In the simplified models of banking we learned in grade school, the bank pays us interest for the money we loan it (deposits) and loans that money out to other people at a higher rate of interest. The difference in the two interest rates is how banks pay their employees and other business costs and make a profit. The reality is much more complex. A bank does not take a $10 deposit from Mary and loan it to Joe. The bank takes the $10 deposit from Mary and loans $100 to Joe. Where did the other $90 come from, you ask? It is created out of thin air in a process called fractional reserve banking, which allows a bank to leverage the $10 deposit by ten times, in this example. Because banks are leveraging money, there is a labyrinth of financial metrics of stability to insure that the banks are not taking too much risk. Some of these metrics include the risk weighting of assets (deposits, loans and securities, for example) and capital asset ratios.
In a 1985 paper by Federal Reserve economists, they note that “There is remarkably little evidence, however, that links the level of capital or the ratio of capital to assets with bank failure rates.” This paper was written before the S&L crisis of the 1980s.
The financial crisis in 2008 led to a surge of bank failures, peaking at more than 150 in 2010. In this past year, failures have dropped to a level that can be counted with two hands.
During the recession, the amount of commercial and industrial loans declined but have risen to nearly the same level as 2008.
From a thirty year perspective, we can see just how severe the decline was.
While loans and interest bearing accounts, or assets, at the largest banks are nearing 2007 levels, assets at small banks have declined.
The banking industry has been consolidating, larger banks eating up the smaller ones.

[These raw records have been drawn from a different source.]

-- ==== Sys2Proof/Machine/Pair.lean ====
section
/-! DEFINITION. The issue of a pair (R97 to R104, R132, R136) and of what goes on in its place: a routine, from one park or check
point to the next (R261 to R273), and an operation that was parked (R107 to R109). -/

namespace Sys2Proof.Machine

/-! ### The pair's two slots -/

def slotOut (p : Plan (List Effect)) : SlotOut :=
  match p with
  | .ok es => .go es
  | .error o => o

/-- Pair conflicts of R100. -/
def conflict (a b : Cls) : Bool :=
  (a == b && (a == .X || a == .M || a == .B)) || ((a == .C || a == .F) && b != .A) || ((b == .C || b == .F) && a != .A)

def opcodeTrap (sub : BitVec 8) (slot : Bool) : TrapReq :=
  { cause := .opcode, info := BitVec.ofNat 64 (sub.toNat + if slot then 256 else 0), slot := slot }

/-- The first condition of a pair, in the order of R132 and R136, or both slots' effects. -/
def pairOutcome (c0 c1 : Cls) (t0 t1 dly : Bool) (o0 o1 : SlotOut) : Except (TrapReq ⊕ (Wait × Bool)) (List Effect × List Effect) :=
  match o0, o1 with
  | .opcode k, _ => .error (.inl (opcodeTrap k false))
  | _, .opcode k => .error (.inl (opcodeTrap k true))
  | _, _ =>
    if conflict c0 c1 then .error (.inl (opcodeTrap 5 false))
    else if dly && (t0 || t1) then .error (.inl (opcodeTrap 6 (!t0)))
    else match o0, o1 with
      | .trap t, _ => .error (.inl { t with slot := false })
      | .wait w, _ => .error (.inr (w, false))
      | _, .trap t => .error (.inl { t with slot := true })
      | _, .wait w => .error (.inr (w, true))
      | .go e0, .go e1 => .ok (e0, e1)
      | _, _ => .ok ([], [])

/-- A flourish instruction that the patch has replaced enters the patch RAM once its fields have passed (R258, R259, R276). -/
def patchedOut (b : Nib) (w : BitVec 32) (slot : Bool) (o : SlotOut) : SlotOut :=
  match o with
  | .opcode k => .opcode k
  | _ =>
    if opClass (opOf w) == .F then
      match b.patchedAt w with
      | none => o
      | some upc =>
        let f := fieldsR w
        .go [.run { op := .seq, d := f.d, a := f.a, b := f.b, sub := f.sub, imm := w.extractLsb' 0 15, slot := slot, word := w, idx := upc.toNat }]
    else o

/-- What the slot of a pair that holds word w does. -/
def slotOf (e : Env) (w : BitVec 32) (plan : Env → Plan (List Effect)) : SlotOut :=
  patchedOut (e.s.nib e.n) w e.slot (slotOut (plan e))

/-! ### Conditions -/

/-- A held machine check is due at the next pair boundary of context 0 (R226). -/
def State.checkDue (s : State) (n c : Nat) : Bool :=
  let x := s.ctx n 0
  c == 0 && !(s.nib n).heldChecks.isEmpty && !x.saveM.live && x.xfer.isNone && x.routine.isNone

/-- The running context of a nib can issue a pair, or go on with its routine up to its next check point (R111, R225, R226, R230,
R268, R412); a FLT_ARITH report falls within 24 nc (R232). -/
def State.canIssue (s : State) (n c : Nat) : Bool :=
  let b := s.nib n
  let x := s.ctx n c
  let bound := x.xfer.isSome || x.routine.isSome
  let on := x.stdy || x.xfer.isSome || x.routine.any fun r => !r.stopped
  b.active && b.running == some c && !b.closed && b.parkedBy == 0 && x.state == stRunning && x.parked.isNone
    && x.faultDue.isNone && !(s.stroke.faults.any (·.unit == n)) && !s.checkDue n c
    && (x.arith.all (fun r => decide (s.now n < r.at_ + 24)) || bound) && (x.spillFault.isNone || bound)
    && (!s.fenced || on) && (x.stopReq.isNone || on)
    && (s.stroke.phase == .opened || s.stroke.phase == .closing)

/-- The environment of the pair at PC: the target's window change made. -/
def State.pairEnv (s : State) (n c : Nat) (slot : Bool) : Env :=
  { s := s, n := n, c := c, x := (s.ctx n c).targetWindow, slot := slot }

/-- PC and WS after a pair issues: a delay pair goes to its target, any other to the next word (R95, R104). -/
def Context.nextPc (x : Context) : Context :=
  if x.dly then
    ({ x with pc := x.dtgt }.setWs 7 1 0).setWs 19 45 0
  else { x with pc := x.pc + 8 }.touch 0

def Context.snap (x : Context) : Undo :=
  { pc := x.pc, ws := x.ws, st := x.st, regs := x.regs, dirty := x.dirty, inflight := x.inflight, frames := x.frames,
    spillLo := x.spillLo, arith := x.arith }
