/-! ### Reads -/

/-- Reads of the hub device-level blocks. -/
def State.readHub (s : State) (b : Blk) (o : Nat) : BitVec 32 :=
  match b with
  | .id =>
    match o with
    | 0 => 0x1F6C9640
    | 4 => BitVec.ofNat 32 (0x20000200 + s.boot.variant.toNat * 65536)
    | 8 => 0x488C2088
    | 0xC => 0x00008480
    | 0x10 => s.boot.version.setWidth 32
    | 0x14 => s.linksFailed.setWidth 32
    | 0x18 => Config.serial.setWidth 32
    | 0x1C => Config.serial.extractLsb' 32 32
    | _ => 0
  | .rub =>
    let k := s.rubSel
    let e := mget rubDefault (if k.2 then s.rubActive else s.rubStaged) k.1
    match o with
    | 0 => s.reg32 pgRUB
    | 0x10 => e.start
    | 0x18 => e.last
    | 0x20 => e.attr &&& rubAttrMask
    | 0x30 => s.reg32 (pgRUB + 0x30) ||| s.rubOn.setWidth 32
    | 0x34 => s.reg32 (pgRUB + 0x34)
    | 0x38 => s.reg32 (pgRUB + 0x38)
    | 0x3C => s.reg32 (pgRUB + 0x3C)
    | _ => 0
  | .stk =>
    match o with
    | 0 => s.stagedReg pgSTK
    | 0x10 => BitVec.ofNat 32 s.stroke.num
    | 0x14 => BitVec.ofNat 32 (s.stroke.num / 2 ^ 32)
    | 0x18 => s.stkStatus
    | 0x1C => s.reg32 (pgSTK + 0x1C)
    | 0x20 => BitVec.ofNat 32 (s.stroke.voidUnit * 4096 + s.stroke.voidCode.toNat)
    | 0x24 => BitVec.ofNat 32 s.stroke.voidNum
    | 0x28 => BitVec.ofNat 32 s.stroke.voids
    | o => if 0x100 ≤ o ∧ o < 0x180 then s.reg32 (pgSTK + o) else 0
  | .psm =>
    match o with
    | 0 => s.stagedReg pgPSM
    | 4 => BitVec.ofNat 32 (s.stroke.used / 65536 % 65536)
    | 8 => BitVec.ofNat 32 (s.stroke.peak / 65536 % 65536)
    | 0xC => BitVec.ofNat 32 s.stroke.shorts
    | 0x10 => BitVec.ofNat 32 s.stroke.heldCount
    | _ => 0
  | .pat =>
    match o with
    | 4 => s.reg32 (pgPAT + 4)
    | 8 => s.reg32 (pgPAT + 8)
    | 0xC => s.reg32 (pgPAT + 0xC)
    | 0x10 => s.stagedReg (pgPAT + 0x10)
    | 0x18 => BitVec.ofNat 32 (s.patch.state.toNat * 2 ^ 28 + s.patch.err.toNat * 256)
    | 0x1C => if s.patch.active then BitVec.ofNat 32 (s.patch.version.toNat * 65536 + 1) else 0
    | 0x20 => s.boot.minver.setWidth 32
    | o => if 0x100 ≤ o ∧ o < 0x200 then s.reg32 (pgPAT + o) else 0
  | .prt =>
    if 0x200 ≤ o then 0
    else match o % 0x40 with
      | 0 => s.stagedReg (pgPRT + o)
      | 8 => s.prtStatus (o / 0x40)
      | _ => 0
  | .was =>
    match o with
    | 0 => s.stagedReg pgWAS
    | 8 => s.reg32 (pgWAS + 8)
    | o =>
      if 0x100 ≤ o ∧ o < 0x320 then
        let n := o - 0x100
        BitVec.ofNat 32 (s.wasByte n + 256 * s.wasByte (n + 1) + 65536 * s.wasByte (n + 2) + 2 ^ 24 * s.wasByte (n + 3))
      else 0
  | .swd =>
    match o with
    | 0 => s.reg32 pgSWD
    | 4 => BitVec.ofNat 32 s.steward.jhead
    | 8 => s.reg32 (pgSWD + 8)
    | o => if 0x40 ≤ o ∧ o < 0x80 then s.jdata (s.reg32 (pgSWD + 8)).toNat ((o - 0x40) / 4) none else 0
  | .pwr =>
    match o with
    | 0 => s.pwrStatus
    | 4 => s.pwrVin
    | 8 => s.pwrPin
    | 0xC => s.pwrTj
    | 0x10 => s.stagedReg (pgPWR + 0x10)
    | 0x18 => s.power.domains.setWidth 32
    | 0x1C => s.power.domains.extractLsb' 32 32
    | 0x20 => BitVec.ofNat 32 (min s.power.phaseCnt 255 * 2 ^ 24 + s.power.stage.toNat * 4096 + s.power.phaseDom)
    | 0x24 => s.reg32 (pgPWR + 0x24)
    | _ => 0
  | .lcs =>
    match o with
    | 0 => s.reg32 pgLCS
    | 8 => s.lcsState
    | 0xC => s.lcsBoot
    | 0x10 => s.reg32 (pgLCS + 0x10)
    | _ => 0
  | .dbg =>
    match o with
    | 0 => s.reg32 pgDBG
    | 4 => s.reg32 (pgDBG + 4)
    | 8 => BitVec.ofNat 32 (s.dbg.scope.toNat * 65536 + b2n s.tracing * 2 + b2n s.debugOn)
    | 0xC => BitVec.ofNat 32 s.dbg.drops
    | 0x10 => s.reg32 (pgDBG + 0x10)
    | _ => 0
  | .ink k =>
    match o with
    | 0 => if mget (fun _ => 0) s.inkState k = 2 then 0 else 1
    | 4 => ((mget (fun _ => 0) s.inkState k).setWidth 32) <<< 28
    | 8 => BitVec.ofNat 32 (mget (fun _ => 0) s.inkSets k)
    | 0xC => BitVec.ofNat 32 (s.ink.filter fun e => stackOf e.1 == k && e.2.dirty).length
    | _ => 0
  | .pcb p => Config.privateReg (pgPCB p + o) s.tick
  | _ => 0

/-- Reads of a tally block. -/
def State.readTal (s : State) (view o : Nat) : BitVec 32 :=
  match o with
  | 0 => if (s.latch view).held.isSome then 1 else 0
  | 4 => BitVec.ofNat 32 (s.viewSnap view).num
  | 8 => BitVec.ofNat 32 ((s.viewSnap view).num / 2 ^ 32)
  | 0xC => s.reg32 (talBase view + 0xC)
  | 0x10 => (s.talCounter view).setWidth 32
  | 0x14 => (if (s.latch view).held.isSome then s.talCounter view else (s.latch view).data).extractLsb' 32 32
  | 0x18 => if (s.viewSnap view).num = 0 || s.talReach view (s.talSel view).1 then 0 else 1
  | _ => 0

This past Friday, the Chairman of the Federal Reserve, Ben Bernanke, expressed concern that some of the larger banks are still prone to failure. The ever increasing size of the big banks has enabled them to have an even greater voice in the halls of Washington. Bernanke’s remarks hint that he is a proponent of further regulations which would reduce the amount of leverage that banks can use to increase their profits. Banking industry lobbyists are making the case that if they are required to reduce their leverage, it will hurt the economy by reducing the amount of loans they can make.
The banks are feeling squeezed and they are sure to let lawmakers know. Their net interest margin, or the spread between what they pay to depositors and what they charge to borrowers, has fallen to pre-recession levels, putting pressure on banks to take more risk to increase their bottom line.
I am reminded of a comment made by Raymond Baer, chairman of Swiss private bank Julius Baer, in 2009 who warned: “The world is creating the final big bubble. In five years’ time, we will pay the true price of this crisis.” Let’s see: 2009 + 5 = 2014. Hmmmm….
But we can’t live our lives waiting for the next catastrophe. We must take some risk, be diversified and be vigilant. As the stock market reaches new highs with each passing day, more investors will reassess their risk profile. Some will curse their caution of the past few years and move money from safe but low yielding assets to the market, helping to fuel rising market prices. The demand for yield creates a feedback loop that actually makes it harder to achieve yield. If only we could live in a world where they didn’t have these darn feedback loops.